The General Meetings of ENEA S.A. are held on the basis of the Commercial Companies Code and ENEA S.A.’s Statute and the Rules of Procedure of the General Meeting, taking into account the principles adopted by the Company through the application of the "Best Practices for WSE Listed Companies".
In accordance with ENEA S.A.’s Statute, the Management Board of the Company convenes the General Meeting in the cases specified in the law and the provisions of the Statute, as well as in the case of a written request submitted by the main shareholder, i.e. the State Treasury, which, as long as it remains a shareholder of the Company, regardless of its share in the Company’s share capital, may request pursuant to Article 400 § 1 of the Commercial Companies Code that an Extraordinary General Meeting be convened, as well as to place certain matters on the agenda of the next General Meeting.
The State Treasury shall submit such a request in writing to the Management Board no later than one month prior to the proposed date of the General Meeting. If the request is submitted after the General Meeting, is convened, it shall be treated as a request to convene another Extraordinary General Meeting.
As stated in § 29(3) of the Company’s Statute, if the General Meeting is not convened within two weeks from the date of filing the request, the State Treasury shareholder may obtain the right to convene the General Meeting pursuant to Article 354 § 1 of the Commercial Companies Code.
Apart from the matters specified in the mandatory provisions of law and other provisions of the Company’s Statute, the powers of the General Meeting include in particular:
- appointing and dismissing members of the Supervisory Board, subject to the provisions of the Company’s Statute entitling the State Treasury shareholder to appoint and dismiss one member of the Supervisory Board (pursuant to Article 354 § 1 of the Commercial Companies Code), in a situation where the State Treasury ceases to be the Company’s sole shareholder,
- adoption of the Rules of Procedure of the General Meeting setting forth detailed rules for conducting the meeting and for adopting resolutions,
- issue of convertible or exchangeable bonds and other instruments entitling to purchase or subscribe the Company's shares.

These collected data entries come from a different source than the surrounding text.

theorem getRing_freeRing (s : State) (g : Nat) : getRing (freeRing s g) g = none := by
  rw [getRing, List.find?_eq_none]
  intro q mem
  have kept := ((mem_freeRing s g q).mp mem).2
  simpa using kept

/-! ### The end of a ring's reset -/

/-- A pair as its reset leaves it (R110). -/
def restarted (r : Ring) : Ring :=
  { r with st := .active, sqHead := 0, sqTail := 0, sqVisible := 0, cqTail := 0, cqHead := 0, cqCredit := 0, phase := true, rst := none, held := none }

/-- With every terminal command counted there is none to withhold. -/
theorem withholdFixed_none {s : State} {g : Nat} (all : ∀ z ∈ s.ctxs, z.ringOf = some g → z.wait = .fixed → z.withheld = true) : withholdFixed s g = s := by
  have empty : (s.ctxs.filter fun x => x.ringOf == some g && x.wait == .fixed && !x.withheld) = [] := by
    rw [List.filter_eq_nil_iff]
    intro z mem sel
    simp only [Bool.and_eq_true, beq_iff_eq, Bool.not_eq_true'] at sel
    obtain ⟨⟨ring, fixed⟩, open_⟩ := sel
    exact absurd (all z mem ring fixed) (by simp [open_])
  rw [withholdFixed, empty]
  rfl

/-- The state once a pair's reset has ended and been counted (R110). -/
def ringRestarted (s : State) (g : Nat) : State :=
  (modRing s g restarted).updPlan fun p => { p with ringResets := satAdd p.ringResets 1 }

theorem getRing_ringRestarted {s : State} {g : Nat} {r : Ring} (found : getRing s g = some r) : getRing (ringRestarted s g) g = some (restarted r) :=
  getRing_modRing_found found restarted fun _ => rfl

/-- Whether a pair is an admin pair that a disable released (R83). -/
def released (s : State) (r : Ring) : Bool := r.loc == 0 && ((getFn s r.fn).map HostFn.aringRelease).getD false && fnFunc r.fn == 0

/-- A pair whose reset has ended is gone where it was released, and ACTIVE otherwise. -/
def ringEnded (s : State) (g : Nat) (r : Ring) : State :=
  if released s r then freeRing (modFn (ringRestarted s g) r.fn fun f => { f with aringRelease := false }) g else ringRestarted s g

theorem ringEnded_of_loc {s : State} {g : Nat} {r : Ring} (loc : r.loc ≠ 0) : ringEnded s g r = ringRestarted s g := by
  have kept : released s r = false := by simp [released, loc]
  rw [ringEnded, kept]
  rfl

/-- The end of a pair's reset, once no command of it is left to end (R110). -/
theorem ringResetComplete_runs {s : State} {g : Nat} {r : Ring} {k : RingReset} (found : getRing s g = some r) (rst : r.rst = some k)
    (ended : ringBusy s g = false) (begun : resetWaits s k = false) {u : State} {k' : RingReset} (counted : withholdFixed s g = u)
    (counts : (getRing u g).bind Ring.rst = some k') :
    exec (.ringResetComplete g) s = .next (match k'.byCtx.bind (getCtx u) with
      | some x => if x.entry.typ == 4 && x.entry.op == 0x82 then
          residentPost (ringEnded u g r) x.c St.ok 0 (resetWord k'.withheld k'.aborted k'.ok) else ringEnded u g r
      | none => ringEnded u g r) := by
  refine congrArg Host.Outcome.next ?_
  simp only [found, rst, ended, begun, Bool.or_self, Bool.false_eq_true, if_false, counted, counts, Option.getD_some]
  rfl

/-- The end of the reset of a pair for which a RING_RESET waits (R110). -/
theorem ringResetComplete_answers {s u : State} {g c : Nat} {r : Ring} {k k' : RingReset} {x : Ctx} (found : getRing s g = some r) (rst : r.rst = some k)
    (ended : ringBusy s g = false) (begun : resetWaits s k = false) (counted : withholdFixed s g = u) (counts : (getRing u g).bind Ring.rst = some k')
    (loc : r.loc ≠ 0) (by_ : k'.byCtx = some c) (ctx : getCtx u c = some x) (typ : x.entry.typ = 4) (op : x.entry.op = 0x82) :
    exec (.ringResetComplete g) s = .next (residentPost (ringRestarted u g) c St.ok 0 (resetWord k'.withheld k'.aborted k'.ok)) := by
  rw [ringResetComplete_runs found rst ended begun counted counts, by_, Option.bind_some, ctx, ringEnded_of_loc loc]
  simp only [typ, op, beq_self_eq_true, Bool.and_self, if_true, getCtx_number ctx]

/-! ### ABORT -/

/-- The target of an ABORT is a context that was admitted before it and is not terminal. -/
theorem abortTarget_some {s : State} {x y : Ctx} (h : abortTarget s x = some y) : y ∈ s.ctxs ∧ y.adm < x.adm ∧ y.wait ≠ .fixed := by
  unfold abortTarget at h
  split at h
  · cases h
  next r _ =>
    let l := s.ctxs.filter fun y => y.ringOf == some r.g && y.entry.cid.toNat == selCid x.entry && decide (y.adm < x.adm) && y.wait != .fixed
    have picks : ∀ (l : List Ctx) (m : Option Ctx), l.foldl (fun m y => match m with
        | none => some y
        | some z => if y.adm < z.adm then some y else some z) m = some y → y ∈ l ∨ m = some y := by
      intro l
      induction l with
      | nil => exact fun m e => .inr e
      | cons a l ih =>
        intro m e
        rcases ih _ e with mem | last
        · exact .inl (List.mem_cons_of_mem a mem)
        · cases m with
          | none => exact .inl (Option.some.inj last ▸ List.mem_cons_self)
          | some z =>
            simp only at last
            split at last
            · exact .inl (Option.some.inj last ▸ List.mem_cons_self)
            · exact .inr last
    rcases picks l none h with mem | none_
    · obtain ⟨mem, sel⟩ := List.mem_filter.mp mem
      simp only [Bool.and_eq_true, decide_eq_true_eq, bne_iff_ne] at sel
      exact ⟨mem, sel.1.2, sel.2⟩
    · cases none_

/-- The state in which the group of a command is discarded, its context still to change (R101). -/
def groupDropped (s : State) (x : Ctx) : State :=
  let t := s.updXlat fun y => { y with gather := y.gather.filter fun g => !(g.atom && g.owner == x.c) }
  if mirroring s && !x.atom.isEmpty then sendPunty t 0x06 (groupKey x) 0 [] [] else t

theorem discardAtom_eq (s : State) (x : Ctx) : discardAtom s x = modCtx (groupDropped s x) x.c fun y => { y with atom := [] } := rfl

Right to participate in GM
Pursuant to Article 406¹ § 1 of the Commercial Companies Code, the right to participate in the general meeting of the Company is vested in persons who are shareholders of the Company sixteen days prior to the date of the general meeting (registration date of participation in the general meeting). Moreover, the right to participate in the General Meeting of ENEA S.A. with the right to speak is vested in members of the Management and Supervisory Boards in the composition enabling them to provide substantial answers to questions asked during the General Meeting.

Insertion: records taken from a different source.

-- ==== Sys2Proof/Laws/State.lean ====
section
/-! SUPPORT. What each shared update of the state leaves in each field, so that no proof unfolds a record update. -/

namespace Sys2Proof.Machine

/-! ### `raise` -/

@[simp] theorem raise_busy (code : ErrCode) (s : State) : (raise code s).busy = s.busy := rfl
@[simp] theorem raise_done (code : ErrCode) (s : State) : (raise code s).done = s.done := rfl
@[simp] theorem raise_ovr (code : ErrCode) (s : State) : (raise code s).ovr = s.ovr := rfl
@[simp] theorem raise_errcode (code : ErrCode) (s : State) : (raise code s).errcode = s.errcode := rfl
@[simp] theorem raise_dimN (code : ErrCode) (s : State) : (raise code s).dimN = s.dimN := rfl
@[simp] theorem raise_baseAddr (code : ErrCode) (s : State) : (raise code s).baseAddr = s.baseAddr := rfl
@[simp] theorem raise_strideS (code : ErrCode) (s : State) : (raise code s).strideS = s.strideS := rfl
@[simp] theorem raise_biI (code : ErrCode) (s : State) : (raise code s).biI = s.biI := rfl
@[simp] theorem raise_bjJ (code : ErrCode) (s : State) : (raise code s).bjJ = s.bjJ := rfl
@[simp] theorem raise_operandX (code : ErrCode) (s : State) : (raise code s).operandX = s.operandX := rfl
@[simp] theorem raise_resultY (code : ErrCode) (s : State) : (raise code s).resultY = s.resultY := rfl
@[simp] theorem raise_faultAddr (code : ErrCode) (s : State) : (raise code s).faultAddr = s.faultAddr := rfl
@[simp] theorem raise_fsm (code : ErrCode) (s : State) : (raise code s).fsm = .complete code := rfl
@[simp] theorem raise_op (code : ErrCode) (s : State) : (raise code s).op = s.op := rfl
@[simp] theorem raise_ci (code : ErrCode) (s : State) : (raise code s).ci = s.ci := rfl
@[simp] theorem raise_cj (code : ErrCode) (s : State) : (raise code s).cj = s.cj := rfl
@[simp] theorem raise_row (code : ErrCode) (s : State) : (raise code s).row = s.row := rfl
@[simp] theorem raise_ba (code : ErrCode) (s : State) : (raise code s).ba = s.ba := rfl
@[simp] theorem raise_ph (code : ErrCode) (s : State) : (raise code s).ph = s.ph := rfl
@[simp] theorem raise_brf (code : ErrCode) (s : State) : (raise code s).brf = s.brf := rfl
@[simp] theorem raise_tmp (code : ErrCode) (s : State) : (raise code s).tmp = s.tmp := rfl
@[simp] theorem raise_dr (code : ErrCode) (s : State) : (raise code s).dr = s.dr := rfl
@[simp] theorem raise_mem (code : ErrCode) (s : State) : (raise code s).mem = s.mem := rfl
@[simp] theorem raise_aw (code : ErrCode) (s : State) : (raise code s).aw = s.aw := rfl
@[simp] theorem raise_refusals (code : ErrCode) (s : State) : (raise code s).refusals = s.refusals := rfl
@[simp] theorem raise_schedule (code : ErrCode) (s : State) : (raise code s).schedule = s.schedule := rfl
@[simp] theorem raise_csrData (code : ErrCode) (s : State) : (raise code s).csrData = s.csrData := rfl
@[simp] theorem raise_memData (code : ErrCode) (s : State) : (raise code s).memData = s.memData := rfl
@[simp] theorem raise_resultHeld (code : ErrCode) (s : State) : (raise code s).resultHeld = s.resultHeld := rfl
@[simp] theorem raise_faultHeld (code : ErrCode) (s : State) : (raise code s).faultHeld = s.faultHeld := rfl
@[simp] theorem raise_draws (code : ErrCode) (s : State) : (raise code s).draws = s.draws := rfl

/-! ### `complete` -/

@[simp] theorem complete_busy (code : ErrCode) (s : State) : (complete code s).busy = false := rfl
@[simp] theorem complete_done (code : ErrCode) (s : State) : (complete code s).done = true := rfl
@[simp] theorem complete_ovr (code : ErrCode) (s : State) : (complete code s).ovr = s.ovr := rfl
@[simp] theorem complete_errcode (code : ErrCode) (s : State) : (complete code s).errcode = code.bits := rfl
@[simp] theorem complete_dimN (code : ErrCode) (s : State) : (complete code s).dimN = s.dimN := rfl
@[simp] theorem complete_baseAddr (code : ErrCode) (s : State) : (complete code s).baseAddr = s.baseAddr := rfl
@[simp] theorem complete_strideS (code : ErrCode) (s : State) : (complete code s).strideS = s.strideS := rfl
@[simp] theorem complete_biI (code : ErrCode) (s : State) : (complete code s).biI = s.biI := rfl
@[simp] theorem complete_bjJ (code : ErrCode) (s : State) : (complete code s).bjJ = s.bjJ := rfl
@[simp] theorem complete_operandX (code : ErrCode) (s : State) : (complete code s).operandX = s.operandX := rfl
@[simp] theorem complete_resultY (code : ErrCode) (s : State) : (complete code s).resultY = s.resultY := rfl
@[simp] theorem complete_faultAddr (code : ErrCode) (s : State) : (complete code s).faultAddr = s.faultAddr := rfl
@[simp] theorem complete_fsm (code : ErrCode) (s : State) : (complete code s).fsm = .idle := rfl
@[simp] theorem complete_op (code : ErrCode) (s : State) : (complete code s).op = s.op := rfl
@[simp] theorem complete_ci (code : ErrCode) (s : State) : (complete code s).ci = s.ci := rfl
@[simp] theorem complete_cj (code : ErrCode) (s : State) : (complete code s).cj = s.cj := rfl
@[simp] theorem complete_row (code : ErrCode) (s : State) : (complete code s).row = s.row := rfl
@[simp] theorem complete_ba (code : ErrCode) (s : State) : (complete code s).ba = s.ba := rfl
@[simp] theorem complete_ph (code : ErrCode) (s : State) : (complete code s).ph = s.ph := rfl
@[simp] theorem complete_brf (code : ErrCode) (s : State) : (complete code s).brf = s.brf := rfl
@[simp] theorem complete_tmp (code : ErrCode) (s : State) : (complete code s).tmp = s.tmp := rfl
@[simp] theorem complete_dr (code : ErrCode) (s : State) : (complete code s).dr = s.dr := rfl
@[simp] theorem complete_mem (code : ErrCode) (s : State) : (complete code s).mem = s.mem := rfl
@[simp] theorem complete_aw (code : ErrCode) (s : State) : (complete code s).aw = s.aw := rfl
@[simp] theorem complete_refusals (code : ErrCode) (s : State) : (complete code s).refusals = s.refusals := rfl
@[simp] theorem complete_schedule (code : ErrCode) (s : State) : (complete code s).schedule = s.schedule := rfl
@[simp] theorem complete_csrData (code : ErrCode) (s : State) : (complete code s).csrData = s.csrData := rfl
@[simp] theorem complete_memData (code : ErrCode) (s : State) : (complete code s).memData = s.memData := rfl
@[simp] theorem complete_resultHeld (code : ErrCode) (s : State) : (complete code s).resultHeld = s.resultHeld := rfl
@[simp] theorem complete_faultHeld (code : ErrCode) (s : State) : (complete code s).faultHeld = s.faultHeld := rfl
@[simp] theorem complete_draws (code : ErrCode) (s : State) : (complete code s).draws = s.draws := rfl

/-! ### `drawData` -/

@[simp] theorem drawData_busy (s : State) : (drawData s).busy = s.busy := rfl
@[simp] theorem drawData_done (s : State) : (drawData s).done = s.done := rfl
@[simp] theorem drawData_ovr (s : State) : (drawData s).ovr = s.ovr := rfl
@[simp] theorem drawData_errcode (s : State) : (drawData s).errcode = s.errcode := rfl
@[simp] theorem drawData_dimN (s : State) : (drawData s).dimN = s.dimN := rfl
@[simp] theorem drawData_baseAddr (s : State) : (drawData s).baseAddr = s.baseAddr := rfl
@[simp] theorem drawData_strideS (s : State) : (drawData s).strideS = s.strideS := rfl
@[simp] theorem drawData_biI (s : State) : (drawData s).biI = s.biI := rfl
@[simp] theorem drawData_bjJ (s : State) : (drawData s).bjJ = s.bjJ := rfl
@[simp] theorem drawData_operandX (s : State) : (drawData s).operandX = s.operandX := rfl
@[simp] theorem drawData_resultY (s : State) : (drawData s).resultY = s.resultY := rfl
@[simp] theorem drawData_faultAddr (s : State) : (drawData s).faultAddr = s.faultAddr := rfl
@[simp] theorem drawData_fsm (s : State) : (drawData s).fsm = s.fsm := rfl
@[simp] theorem drawData_op (s : State) : (drawData s).op = s.op := rfl
@[simp] theorem drawData_ci (s : State) : (drawData s).ci = s.ci := rfl
@[simp] theorem drawData_cj (s : State) : (drawData s).cj = s.cj := rfl
@[simp] theorem drawData_row (s : State) : (drawData s).row = s.row := rfl
@[simp] theorem drawData_ba (s : State) : (drawData s).ba = s.ba := rfl
@[simp] theorem drawData_ph (s : State) : (drawData s).ph = s.ph := rfl
@[simp] theorem drawData_brf (s : State) : (drawData s).brf = drawnRegs s.draws := rfl
@[simp] theorem drawData_tmp (s : State) : (drawData s).tmp = Config.freeWord s.draws 64 := rfl
@[simp] theorem drawData_dr (s : State) : (drawData s).dr = Config.freeWord s.draws 65 := rfl
@[simp] theorem drawData_mem (s : State) : (drawData s).mem = s.mem := rfl
@[simp] theorem drawData_aw (s : State) : (drawData s).aw = s.aw := rfl
@[simp] theorem drawData_refusals (s : State) : (drawData s).refusals = s.refusals := rfl
@[simp] theorem drawData_schedule (s : State) : (drawData s).schedule = s.schedule := rfl
@[simp] theorem drawData_csrData (s : State) : (drawData s).csrData = s.csrData := rfl
@[simp] theorem drawData_memData (s : State) : (drawData s).memData = s.memData := rfl
@[simp] theorem drawData_resultHeld (s : State) : (drawData s).resultHeld = s.resultHeld := rfl
@[simp] theorem drawData_faultHeld (s : State) : (drawData s).faultHeld = s.faultHeld := rfl
@[simp] theorem drawData_draws (s : State) : (drawData s).draws = s.draws + 1 := rfl

/-! ### `busError` -/

@[simp] theorem busError_busy (a : Nat) (s : State) : (busError a s).busy = s.busy := rfl
@[simp] theorem busError_done (a : Nat) (s : State) : (busError a s).done = s.done := rfl
@[simp] theorem busError_ovr (a : Nat) (s : State) : (busError a s).ovr = s.ovr := rfl
@[simp] theorem busError_errcode (a : Nat) (s : State) : (busError a s).errcode = s.errcode := rfl
@[simp] theorem busError_dimN (a : Nat) (s : State) : (busError a s).dimN = s.dimN := rfl
@[simp] theorem busError_baseAddr (a : Nat) (s : State) : (busError a s).baseAddr = s.baseAddr := rfl
@[simp] theorem busError_strideS (a : Nat) (s : State) : (busError a s).strideS = s.strideS := rfl
@[simp] theorem busError_biI (a : Nat) (s : State) : (busError a s).biI = s.biI := rfl
@[simp] theorem busError_bjJ (a : Nat) (s : State) : (busError a s).bjJ = s.bjJ := rfl
@[simp] theorem busError_operandX (a : Nat) (s : State) : (busError a s).operandX = s.operandX := rfl
@[simp] theorem busError_resultY (a : Nat) (s : State) : (busError a s).resultY = s.resultY := rfl
@[simp] theorem busError_faultAddr (a : Nat) (s : State) : (busError a s).faultAddr = BitVec.ofNat 64 a := rfl
@[simp] theorem busError_fsm (a : Nat) (s : State) : (busError a s).fsm = .complete .busError := rfl
@[simp] theorem busError_op (a : Nat) (s : State) : (busError a s).op = s.op := rfl
@[simp] theorem busError_ci (a : Nat) (s : State) : (busError a s).ci = s.ci := rfl
@[simp] theorem busError_cj (a : Nat) (s : State) : (busError a s).cj = s.cj := rfl
@[simp] theorem busError_row (a : Nat) (s : State) : (busError a s).row = s.row := rfl
@[simp] theorem busError_ba (a : Nat) (s : State) : (busError a s).ba = s.ba := rfl
@[simp] theorem busError_ph (a : Nat) (s : State) : (busError a s).ph = s.ph := rfl
@[simp] theorem busError_brf (a : Nat) (s : State) : (busError a s).brf = drawnRegs s.draws := rfl
@[simp] theorem busError_tmp (a : Nat) (s : State) : (busError a s).tmp = Config.freeWord s.draws 64 := rfl
@[simp] theorem busError_dr (a : Nat) (s : State) : (busError a s).dr = Config.freeWord s.draws 65 := rfl
@[simp] theorem busError_mem (a : Nat) (s : State) : (busError a s).mem = s.mem := rfl
@[simp] theorem busError_aw (a : Nat) (s : State) : (busError a s).aw = s.aw := rfl
@[simp] theorem busError_refusals (a : Nat) (s : State) : (busError a s).refusals = s.refusals := rfl
@[simp] theorem busError_schedule (a : Nat) (s : State) : (busError a s).schedule = s.schedule := rfl
@[simp] theorem busError_csrData (a : Nat) (s : State) : (busError a s).csrData = s.csrData := rfl
@[simp] theorem busError_memData (a : Nat) (s : State) : (busError a s).memData = s.memData := rfl
@[simp] theorem busError_resultHeld (a : Nat) (s : State) : (busError a s).resultHeld = s.resultHeld := rfl
@[simp] theorem busError_faultHeld (a : Nat) (s : State) : (busError a s).faultHeld = s.faultHeld := rfl
@[simp] theorem busError_draws (a : Nat) (s : State) : (busError a s).draws = s.draws + 1 := rfl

Right to participate in GM by a proxy
A shareholder may participate in the General Meeting of ENEA S.A. and exercise voting rights in person or by proxy.
Shareholders’ rights
A shareholder or shareholders of the Company representing at least one twentieth of the share capital shall have the right to demand that certain matters be included in the agenda of the General Meeting of ENEA S.A. This request, containing justification or a draft resolution concerning the proposed item of the agenda, shall be submitted to the Management Board of ENEA S.A. not later than 21 days prior to the scheduled date of the meeting.
A shareholder or shareholders of the Company representing at least one twentieth of the share capital may, prior to the date of the General Meeting of ENEA S.A., submit draft resolutions concerning matters included in the agenda of the General Meeting or matters which are to be included in the agenda.
During the General Meeting, each shareholder may submit draft resolutions concerning matters included in the agenda. The projects should be presented in Polish.
Rules on amending the Company’s Statute
Pursuant to the provisions of the Commercial Companies Code, an amendment to the Company’s Statute requires a resolution adopted by a specified majority of votes and an entry in the register. The Company’s Statute does not contain any provisions different from the provisions of the Commercial Companies Code governing amendments to the Statute.